PDF Statistics Download

  • Author: Frederick L. Coolidge
  • Publisher: SAGE Publications
  • ISBN: 1506368417
  • Category : Psychology
  • Languages : en
  • Pages : 571

The Fourth Edition of Statistics: A Gentle Introduction shows students that an introductory statistics class doesn’t need to be difficult or dull. This text minimizes students’ anxieties about math by explaining the concepts of statistics in plain language first, before addressing the math. Each formula within the text has a step-by-step example to demonstrate the calculation so students can follow along. Only those formulas that are important for final calculations are included in the text so students can focus on the concepts, not the numbers. A wealth of real-world examples and applications gives a context for statistics in the real world and how it helps us solve problems and make informed choices. New to the Fourth Edition are sections on working with big data, new coverage of alternative non-parametric tests, beta coefficients, and the "nocebo effect," discussions of p values in the context of research, an expanded discussion of confidence intervals, and more exercises and homework options under the new feature "Test Yourself." Included with this title: The password-protected Instructor Resource Site (formally known as SAGE Edge) offers access to all text-specific resources, including a test bank and editable, chapter-specific PowerPoint® slides.

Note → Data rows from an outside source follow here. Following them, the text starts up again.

-- ==== Sys2Proof/Laws/State.lean ====
section
/-!
SUPPORT. Sys2Proof/Laws/State.lean: what each named update leaves as it was: one lemma for each field of the state; and what
the numbering of offers at the end of a command leaves.
-/
namespace Sys2Proof.Machine

/-! ### wr -/

@[simp] theorem State.wr_cycle (s : State) (a : Nat) (w : Word) : (s.wr a w).cycle = s.cycle := rfl
@[simp] theorem State.wr_fresh (s : State) (a : Nat) (w : Word) : (s.wr a w).fresh = s.fresh := rfl
@[simp] theorem State.wr_held (s : State) (a : Nat) (w : Word) : (s.wr a w).held = s.held := rfl
@[simp] theorem State.wr_mem (s : State) (a : Nat) (w : Word) : (s.wr a w).mem = s.mem := rfl
@[simp] theorem State.wr_dpi (s : State) (a : Nat) (w : Word) : (s.wr a w).dpi = s.dpi := rfl
@[simp] theorem State.wr_dpiOn (s : State) (a : Nat) (w : Word) : (s.wr a w).dpiOn = s.dpiOn := rfl
@[simp] theorem State.wr_evr (s : State) (a : Nat) (w : Word) : (s.wr a w).evr = s.evr := rfl
@[simp] theorem State.wr_atb (s : State) (a : Nat) (w : Word) : (s.wr a w).atb = s.atb := rfl
@[simp] theorem State.wr_host (s : State) (a : Nat) (w : Word) : (s.wr a w).host = s.host := rfl
@[simp] theorem State.wr_ns (s : State) (a : Nat) (w : Word) : (s.wr a w).ns = s.ns := rfl
@[simp] theorem State.wr_xts (s : State) (a : Nat) (w : Word) : (s.wr a w).xts = s.xts := rfl
@[simp] theorem State.wr_msc (s : State) (a : Nat) (w : Word) : (s.wr a w).msc = s.msc := rfl
@[simp] theorem State.wr_trs (s : State) (a : Nat) (w : Word) : (s.wr a w).trs = s.trs := rfl
@[simp] theorem State.wr_cs (s : State) (a : Nat) (w : Word) : (s.wr a w).cs = s.cs := rfl
@[simp] theorem State.wr_rwc (s : State) (a : Nat) (w : Word) : (s.wr a w).rwc = s.rwc := rfl
@[simp] theorem State.wr_pa (s : State) (a : Nat) (w : Word) : (s.wr a w).pa = s.pa := rfl
@[simp] theorem State.wr_pif (s : State) (a : Nat) (w : Word) : (s.wr a w).pif = s.pif := rfl
@[simp] theorem State.wr_pair (s : State) (a : Nat) (w : Word) : (s.wr a w).pair = s.pair := rfl
@[simp] theorem State.wr_cap (s : State) (a : Nat) (w : Word) : (s.wr a w).cap = s.cap := rfl
@[simp] theorem State.wr_smc (s : State) (a : Nat) (w : Word) : (s.wr a w).smc = s.smc := rfl
@[simp] theorem State.wr_pow (s : State) (a : Nat) (w : Word) : (s.wr a w).pow = s.pow := rfl
@[simp] theorem State.wr_heads (s : State) (a : Nat) (w : Word) : (s.wr a w).heads = s.heads := rfl
@[simp] theorem State.wr_acts (s : State) (a : Nat) (w : Word) : (s.wr a w).acts = s.acts := rfl
@[simp] theorem State.wr_recov (s : State) (a : Nat) (w : Word) : (s.wr a w).recov = s.recov := rfl
@[simp] theorem State.wr_memp (s : State) (a : Nat) (w : Word) : (s.wr a w).memp = s.memp := rfl
@[simp] theorem State.wr_own (s : State) (a : Nat) (w : Word) : (s.wr a w).own = s.own := rfl
@[simp] theorem State.wr_chain (s : State) (a : Nat) (w : Word) : (s.wr a w).chain = s.chain := rfl
@[simp] theorem State.wr_mctp (s : State) (a : Nat) (w : Word) : (s.wr a w).mctp = s.mctp := rfl
@[simp] theorem State.wr_boot (s : State) (a : Nat) (w : Word) : (s.wr a w).boot = s.boot := rfl
@[simp] theorem State.wr_out (s : State) (a : Nat) (w : Word) : (s.wr a w).out = s.out := rfl
@[simp] theorem State.wr_pending (s : State) (a : Nat) (w : Word) : (s.wr a w).pending = s.pending := rfl

/-! ### fput -/

@[simp] theorem State.fput_cycle (s : State) (f : Fld) (v : Nat) : (s.fput f v).cycle = s.cycle := rfl
@[simp] theorem State.fput_fresh (s : State) (f : Fld) (v : Nat) : (s.fput f v).fresh = s.fresh := rfl
@[simp] theorem State.fput_held (s : State) (f : Fld) (v : Nat) : (s.fput f v).held = s.held := rfl
@[simp] theorem State.fput_mem (s : State) (f : Fld) (v : Nat) : (s.fput f v).mem = s.mem := rfl
@[simp] theorem State.fput_dpi (s : State) (f : Fld) (v : Nat) : (s.fput f v).dpi = s.dpi := rfl
@[simp] theorem State.fput_dpiOn (s : State) (f : Fld) (v : Nat) : (s.fput f v).dpiOn = s.dpiOn := rfl
@[simp] theorem State.fput_evr (s : State) (f : Fld) (v : Nat) : (s.fput f v).evr = s.evr := rfl
@[simp] theorem State.fput_atb (s : State) (f : Fld) (v : Nat) : (s.fput f v).atb = s.atb := rfl
@[simp] theorem State.fput_host (s : State) (f : Fld) (v : Nat) : (s.fput f v).host = s.host := rfl
@[simp] theorem State.fput_ns (s : State) (f : Fld) (v : Nat) : (s.fput f v).ns = s.ns := rfl
@[simp] theorem State.fput_xts (s : State) (f : Fld) (v : Nat) : (s.fput f v).xts = s.xts := rfl
@[simp] theorem State.fput_msc (s : State) (f : Fld) (v : Nat) : (s.fput f v).msc = s.msc := rfl
@[simp] theorem State.fput_trs (s : State) (f : Fld) (v : Nat) : (s.fput f v).trs = s.trs := rfl
@[simp] theorem State.fput_cs (s : State) (f : Fld) (v : Nat) : (s.fput f v).cs = s.cs := rfl
@[simp] theorem State.fput_rwc (s : State) (f : Fld) (v : Nat) : (s.fput f v).rwc = s.rwc := rfl
@[simp] theorem State.fput_pa (s : State) (f : Fld) (v : Nat) : (s.fput f v).pa = s.pa := rfl
@[simp] theorem State.fput_pif (s : State) (f : Fld) (v : Nat) : (s.fput f v).pif = s.pif := rfl
@[simp] theorem State.fput_pair (s : State) (f : Fld) (v : Nat) : (s.fput f v).pair = s.pair := rfl
@[simp] theorem State.fput_cap (s : State) (f : Fld) (v : Nat) : (s.fput f v).cap = s.cap := rfl
@[simp] theorem State.fput_smc (s : State) (f : Fld) (v : Nat) : (s.fput f v).smc = s.smc := rfl
@[simp] theorem State.fput_pow (s : State) (f : Fld) (v : Nat) : (s.fput f v).pow = s.pow := rfl
@[simp] theorem State.fput_heads (s : State) (f : Fld) (v : Nat) : (s.fput f v).heads = s.heads := rfl
@[simp] theorem State.fput_acts (s : State) (f : Fld) (v : Nat) : (s.fput f v).acts = s.acts := rfl
@[simp] theorem State.fput_recov (s : State) (f : Fld) (v : Nat) : (s.fput f v).recov = s.recov := rfl
@[simp] theorem State.fput_memp (s : State) (f : Fld) (v : Nat) : (s.fput f v).memp = s.memp := rfl
@[simp] theorem State.fput_own (s : State) (f : Fld) (v : Nat) : (s.fput f v).own = s.own := rfl
@[simp] theorem State.fput_chain (s : State) (f : Fld) (v : Nat) : (s.fput f v).chain = s.chain := rfl
@[simp] theorem State.fput_mctp (s : State) (f : Fld) (v : Nat) : (s.fput f v).mctp = s.mctp := rfl
@[simp] theorem State.fput_boot (s : State) (f : Fld) (v : Nat) : (s.fput f v).boot = s.boot := rfl
@[simp] theorem State.fput_out (s : State) (f : Fld) (v : Nat) : (s.fput f v).out = s.out := rfl
@[simp] theorem State.fput_pending (s : State) (f : Fld) (v : Nat) : (s.fput f v).pending = s.pending := rfl

/-! ### addc -/

@[simp] theorem State.addc_cycle (s : State) (a k : Nat) : (s.addc a k).cycle = s.cycle := rfl
@[simp] theorem State.addc_fresh (s : State) (a k : Nat) : (s.addc a k).fresh = s.fresh := rfl
@[simp] theorem State.addc_held (s : State) (a k : Nat) : (s.addc a k).held = s.held := rfl
@[simp] theorem State.addc_mem (s : State) (a k : Nat) : (s.addc a k).mem = s.mem := rfl
@[simp] theorem State.addc_dpi (s : State) (a k : Nat) : (s.addc a k).dpi = s.dpi := rfl
@[simp] theorem State.addc_dpiOn (s : State) (a k : Nat) : (s.addc a k).dpiOn = s.dpiOn := rfl
@[simp] theorem State.addc_evr (s : State) (a k : Nat) : (s.addc a k).evr = s.evr := rfl
@[simp] theorem State.addc_atb (s : State) (a k : Nat) : (s.addc a k).atb = s.atb := rfl
@[simp] theorem State.addc_host (s : State) (a k : Nat) : (s.addc a k).host = s.host := rfl
@[simp] theorem State.addc_ns (s : State) (a k : Nat) : (s.addc a k).ns = s.ns := rfl
@[simp] theorem State.addc_xts (s : State) (a k : Nat) : (s.addc a k).xts = s.xts := rfl
@[simp] theorem State.addc_msc (s : State) (a k : Nat) : (s.addc a k).msc = s.msc := rfl
@[simp] theorem State.addc_trs (s : State) (a k : Nat) : (s.addc a k).trs = s.trs := rfl
@[simp] theorem State.addc_cs (s : State) (a k : Nat) : (s.addc a k).cs = s.cs := rfl
@[simp] theorem State.addc_rwc (s : State) (a k : Nat) : (s.addc a k).rwc = s.rwc := rfl
@[simp] theorem State.addc_pa (s : State) (a k : Nat) : (s.addc a k).pa = s.pa := rfl
@[simp] theorem State.addc_pif (s : State) (a k : Nat) : (s.addc a k).pif = s.pif := rfl
@[simp] theorem State.addc_pair (s : State) (a k : Nat) : (s.addc a k).pair = s.pair := rfl
@[simp] theorem State.addc_cap (s : State) (a k : Nat) : (s.addc a k).cap = s.cap := rfl
@[simp] theorem State.addc_smc (s : State) (a k : Nat) : (s.addc a k).smc = s.smc := rfl
@[simp] theorem State.addc_pow (s : State) (a k : Nat) : (s.addc a k).pow = s.pow := rfl
@[simp] theorem State.addc_heads (s : State) (a k : Nat) : (s.addc a k).heads = s.heads := rfl
@[simp] theorem State.addc_acts (s : State) (a k : Nat) : (s.addc a k).acts = s.acts := rfl
@[simp] theorem State.addc_recov (s : State) (a k : Nat) : (s.addc a k).recov = s.recov := rfl
@[simp] theorem State.addc_memp (s : State) (a k : Nat) : (s.addc a k).memp = s.memp := rfl
@[simp] theorem State.addc_own (s : State) (a k : Nat) : (s.addc a k).own = s.own := rfl
@[simp] theorem State.addc_chain (s : State) (a k : Nat) : (s.addc a k).chain = s.chain := rfl
@[simp] theorem State.addc_mctp (s : State) (a k : Nat) : (s.addc a k).mctp = s.mctp := rfl
@[simp] theorem State.addc_boot (s : State) (a k : Nat) : (s.addc a k).boot = s.boot := rfl
@[simp] theorem State.addc_out (s : State) (a k : Nat) : (s.addc a k).out = s.out := rfl
@[simp] theorem State.addc_pending (s : State) (a k : Nat) : (s.addc a k).pending = s.pending := rfl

A Gentle Introduction to Optimization

A Gentle Introduction to Optimization

PDF A Gentle Introduction to Optimization Download

  • Author: B. Guenin
  • Publisher: Cambridge University Press
  • ISBN: 1139992996
  • Category : Mathematics
  • Languages : en
  • Pages : 283

Optimization is an essential technique for solving problems in areas as diverse as accounting, computer science and engineering. Assuming only basic linear algebra and with a clear focus on the fundamental concepts, this textbook is the perfect starting point for first- and second-year undergraduate students from a wide range of backgrounds and with varying levels of ability. Modern, real-world examples motivate the theory throughout. The authors keep the text as concise and focused as possible, with more advanced material treated separately or in starred exercises. Chapters are self-contained so that instructors and students can adapt the material to suit their own needs and a wide selection of over 140 exercises gives readers the opportunity to try out the skills they gain in each section. Solutions are available for instructors. The book also provides suggestions for further reading to help students take the next step to more advanced material.


A Survivor's Guide to R

A Survivor's Guide to R

PDF A Survivor's Guide to R Download

  • Author: Kurt Taylor Gaubatz
  • Publisher: SAGE Publications
  • ISBN: 1483346889
  • Category : Social Science
  • Languages : en
  • Pages : 489

Focusing on developing practical R skills rather than teaching pure statistics, Dr. Kurt Taylor Gaubatz’s A Survivor’s Guide to R provides a gentle yet thorough introduction to R. The book is structured around critical R tasks, and focuses on applied knowledge, rather than abstract concepts. Gaubatz’s easy-to-read approach helps students with little or no background in statistics or programming to develop real-world R skills through straightforward coverage of R objects and functions. Focusing on real-world data, the challenges of dataset construction, and the use of R’s powerful graphing tools, the guide is written in an accessible, sympathetic, even humorous style that ensures students acquire functional R skills they can use in their own projects and carry into their work beyond the classroom.